I bet she's the size of a small horse.


----------



## debbie5 (Mar 2, 2007)

Yeah- Dino the Dog uses his crate as his little man-dog cave. We also find we have to lock him up when we leave the house, or he will pick up ANYthing he can find on the floor and chew it (despite the $$ I have spent on various chewy bones & dog toys). With 2 kids and a less-than-Martha housekeeper (me) there's always something interesting to chew. Yesterday, it was a cardboard party hat. I am SO excited for you! A new "baby"....she looks like a retriever/border mix?


----------



## trishaanne (Aug 20, 2005)

Close Deb, border collie/st. bernard. Looks like she'll be here around 6 PM, which is good cause hubby will be home by then and the kids will be gone, so she can come home to a less than hectic house.


----------



## GothicCandle (Mar 26, 2007)

soooo cute! Glad she got a good home. When we got my dog, my uncle got her for my mom as a surprise(mom wanted another dog, just hadn't got one yet) so my uncle and aunt and three cousins drove down and got the puppy, then drove to our house(a few hours away) and we were all so happy to see the new puppy! I remember playing tug of war with the new puppy, with my pony tail! lol. She was little though so it didn't hurt. My grandpa came home to our house and said "Who's puppy is this? ohhhh wait, it's a Cocker Spaniel, it's ours, isn't it." LOL it was so funny. Now that puppy is over 12 years old, the oldest dog my mom and I have ever had and also the most expensive! Dogs are so awesome! I would love to get another one, however our current dog is rather spoiled and is not a fan of other canines, though she does fine with cats.

So yeah! yay! a puppy!!! you'll have so much fun i'm sure!


----------



## Spooky1 (Aug 25, 2008)

Good luck with the new puppy!


----------



## Joiseygal (Sep 3, 2008)

Well Pattie did you get your puppy????? I'm very excited for you she looks very cute! I really like the name Bella. Good Luck and keep up posted.
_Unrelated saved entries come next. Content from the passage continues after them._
/-- A write of a register that is not refused, with what it starts. -/
def State.regEffect (s : State) (m : Master) (r : Reg) (v : Word) : State :=
  match r with
  | .laneCtrl n => s.writeLaneCtrl m n v
  | .laneTest n => s.writeLaneTest m n v
  | .laneTxeq n =>
    let s := s.store m r v
    if s.laneState n = 1 then s else s.forcedTaps n
  | .laneRxeq n => ((s.store m r v).adaptOn n).showEq n
  | .laneMargin n =>
    let s := s.store m r (setBit v 63 false)
    if bit v 63 then doMarginScanStart n s else s
  | .llCtrl (.port p) => s.writePortCtrl m p v
  | .llCtrl (.host h) => s.writeHostCtrl m h v
  | .cqCtrl d => s.writeCqCtrl d v
  | .mtCancel d =>
    if bit v 63 then doMtCancel d (BitVec.ofNat 20 (fld v 60 41)) (BitVec.ofNat 20 (fld v 40 21)) s else s.store m r v
  | .clInstall e => s.writeClInstall m e v
  | .clCtrl e => s.writeClCtrl m e v
  | .grCtrl st => s.writeGrCtrl m st v
  | .grResume st =>
    let s := s.store m r (setBit v 63 false)
    if bit v 63 then doGrResume st s else s
  | .ntCtrl => s.writeNtCtrl m v
  | .ntSeed => doNtSeedArm v s
  | .egGateCtrl p => doGateSwitchRequest p v s
  | .tmBase d i => if s.rb (.tmCtrl d i) 63 then s else s.store m r v
  | .tmCtrl d i => s.writeTmCtrl d i v
  | .tkPaceTarget => (s.store m r v).showCaps s.capped
  | .tkTherm => (s.store m r v).showCaps s.capped
  | .tkPower => (s.store m r v).showCaps s.capped
  | .pmFixed b => s.pmFixedWrite b v
  | .pmSel b i => (s.store m r v).pmBase r (.pmCnt b i)
  | .pmGsel g i => (s.store m r v).pmBase r (.pmGcnt g i)
  | .ftStatus b =>
    let s := s.store m r v
    s.setReg r (s.reg r ||| BitVec.ofNat 64 (s.standing b))
  | _ => s.store m r v

/-- The unit that a refused write's NOTE names: the lane of a lane's register, else 0 (R463). -/
def Reg.noteUnit : Reg → Nat
  | .laneCtrl n => laneNum n
  | .laneTxeq n => laneNum n
  | .laneRxeq n => laneNum n
  | .laneTest n => laneNum n
  | .laneMargin n => laneNum n
  | .laneStatus n => laneNum n
  | .laneUpatHi n => laneNum n
  | .laneErrcnt n => laneNum n
  | .laneBitcnt n => laneNum n
  | .laneEye n => laneNum n
  | _ => 0

/-- Whether the mailbox discards a master's write of a register (R438). -/
def State.mbDiscards (s : State) (m : Master) : Reg → Bool
  | .mbClaim => s.mbox.holder ≠ some m
  | .mbCmd => s.mbox.holder ≠ some m
  | .mbArg _ => s.mbox.holder ≠ some m
  | _ => false

/-- A write of a register (R7, R8): discarded where its master may not write it, refused and noted where it holds
what is reserved, else performed. -/
def State.regWrite (s : State) (m : Master) (r : Reg) (v : Word) : State :=
  if (r.wardenOnly && !decide (m = .warden)) || s.mbDiscards m r then s
  else match r with
    | .rtExc st i => doRtExcWrite st i v s
    | .cqAdmin h => doCqAdminWrite h v s
    | _ =>
      if !r.fieldsOk v || !s.encOk r v || s.gateLocked r then s.noteReserved r.block r.noteUnit
      else match r with
        | .mbClaim => s.endClaim
        | .mbCmd => s.mbGo v
        | _ => s.regEffect m r v
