-- ==== Sys2Proof/Machine/ExecHost.lean ====
section
/-! DEFINITION. The meanings of the commands, row by row.
Host transactions (chapter 06).
Each performs its effect where the unit it acts on is powered, after the time that its operand says has passed. A row
of work that any stall may do names East's domain block, which is powered whenever any of them is. -/

namespace Sys2Proof.Machine

/-- DBELL (R178). -/
def execDbell (h : HLink) (s : State) : Host.Outcome State Fault Refusal :=
  s.act (.hostlink h) (doDbell h)
/-- CWR (R162). -/
def execCwr (h : HLink) (s : State) : Host.Outcome State Fault Refusal :=
  s.act (.hostlink h) (doCwr h)
/-- CRD (R162). -/
def execCrd (h : HLink) (s : State) : Host.Outcome State Fault Refusal :=
  s.act (.hostlink h) (doCrd h)
/-- CPLD (R153). -/
def execCpld (h : HLink) (s : State) : Host.Outcome State Fault Refusal :=
  s.act (.hostlink h) (doCpld h)
/-- ERRRPT_WRITE_FAILED (R165). -/
def execErrrptWriteFailed (h : HLink) (s : State) : Host.Outcome State Fault Refusal :=
  s.act (.hostlink h) (doErrrptWriteFailed h)
/-- ERRRPT_FUNCTION_RESET (R166). -/
def execErrrptFunctionReset (h : HLink) (s : State) : Host.Outcome State Fault Refusal :=
  s.act (.hostlink h) (doErrrptFunctionReset h)
/-- READ_TIMEOUT (R154). -/
def execReadTimeout (h : HLink) (rtag : Fin 4096) (dt : Nat) (s : State) : Host.Outcome State Fault Refusal :=
  s.actAfter (.hostlink h) dt (doReadTimeout h rtag)
/-- READ_TAG_RELEASE (R154). -/
def execReadTagRelease (h : HLink) (rtag : Fin 4096) (dt : Nat) (s : State) : Host.Outcome State Fault Refusal :=
  s.actAfter (.hostlink h) dt (doReadTagRelease h rtag)
/-- WRITE_HISTORY_EXPIRY (R148). -/
def execWriteHistoryExpiry (h : HLink) (wtag : BitVec 16) (dt : Nat) (s : State) : Host.Outcome State Fault Refusal :=
  s.actAfter (.hostlink h) dt (doWriteHistoryExpiry h wtag)
/-- HOST_TLP_START (R96). -/
def execHostTlpStart (h : HLink) (s : State) : Host.Outcome State Fault Refusal :=
  s.act (.hostlink h) (doHostTlpStart h)

end Sys2Proof.Machine
end

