-- ==== Sys2Proof/Machine/ExecRegs.lean ====
section
/-! DEFINITION. The meanings of the commands, row by row.
Telemetry snapshots and registers (chapters 19, 20).
Each performs its effect where the unit it acts on is powered, after the time that its operand says has passed. A row
of work that any stall may do names East's domain block, which is powered whenever any of them is. -/

namespace Sys2Proof.Machine

/-- PM_SNAPSHOT (R479). -/
def execPmSnapshot (block : Block) (dt : Nat) (s : State) : Host.Outcome State Fault Refusal :=
  s.quietAfter block dt (doPmSnapshot block)
/-- RC_READ (R491). -/
def execRcRead (m : Master) (addr : BitVec 64) (s : State) : Host.Outcome State Fault Refusal :=
  s.accessAct m (doRcRead m addr)
/-- DIGEST_HI_READ (R492). -/
def execDigestHiRead (m : Master) (addr : BitVec 64) (s : State) : Host.Outcome State Fault Refusal :=
  s.accessAct m (doDigestHiRead m addr)
/-- REGISTER_WRITE (R7). -/
def execRegisterWrite (m : Master) (addr : BitVec 64) (value : BitVec 64) (s : State) : Host.Outcome State Fault Refusal :=
  s.accessAct m (doRegisterWrite m addr value)

end Sys2Proof.Machine
end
Can't wait to see her at the next make and take.


----------



## trishaanne (Aug 20, 2005)

Update.....now she won't be here till 6 AM, which means I'm getting up early to go get her. Oh well, at least I get one more nights sleep..lol.


----------



## trishaanne (Aug 20, 2005)

Well, after another delay, I finally got her She arrived about 7:15, and we arrived home to find my son, who was waiting for us and late going to work, my daughter and my granddaughter. Twenty minutes later the other daughter arrives with the other granddaughter. Introduced her to the lab and Sasha the lab could care less. Now all I have to do is figure out how to take this puppy out every two hours and leave the grandkids in the house, without them wreaking total havoc. What the F**K was I thinking trying to do all this once at once.


----------



## Ms. Wicked (Nov 14, 2006)

OMG, Pattie just emailed me a picture of Bella. She said I could post her picture here.

Without further delay, introducing Bella Donna!


----------



## RoxyBlue (Oct 6, 2008)

She's beautiful!

Let's see, five months old, which means there's still some growing and filling out to go yet. She may get to that "small horse" size.

Trish, at her age, once she's housebroken, she won't need to go out every two hours. She should catch on to the idea of "need to go out and not mess up the house" pretty quickly.


----------



## sparky (Dec 7, 2006)

My 5 year old daughter Megan just saw the picture and said "she is so cute!!!!!" Good luck with Bella ,the new puppy !!!


----------



## Hauntiholik (May 17, 2006)

She is adorable!


----------



## Joiseygal (Sep 3, 2008)

Sweet Bella!  I can't wait to meet her!


----------



## trishaanne (Aug 20, 2005)

I was worried about her having to be trained, since she was in a kennel and I didn't think she would be, but she's already asked to go out....WOOOHOOOO. She's a bit underweight, but that will change soon. She looked alot fatter in the original picture I saw of her. Right now, both grandkids and the puppy are sleeping.....today may be a good day after all..lol.


----------



## Lilly (Jun 13, 2006)

very cute puppy..
how does she react to her new name?


----------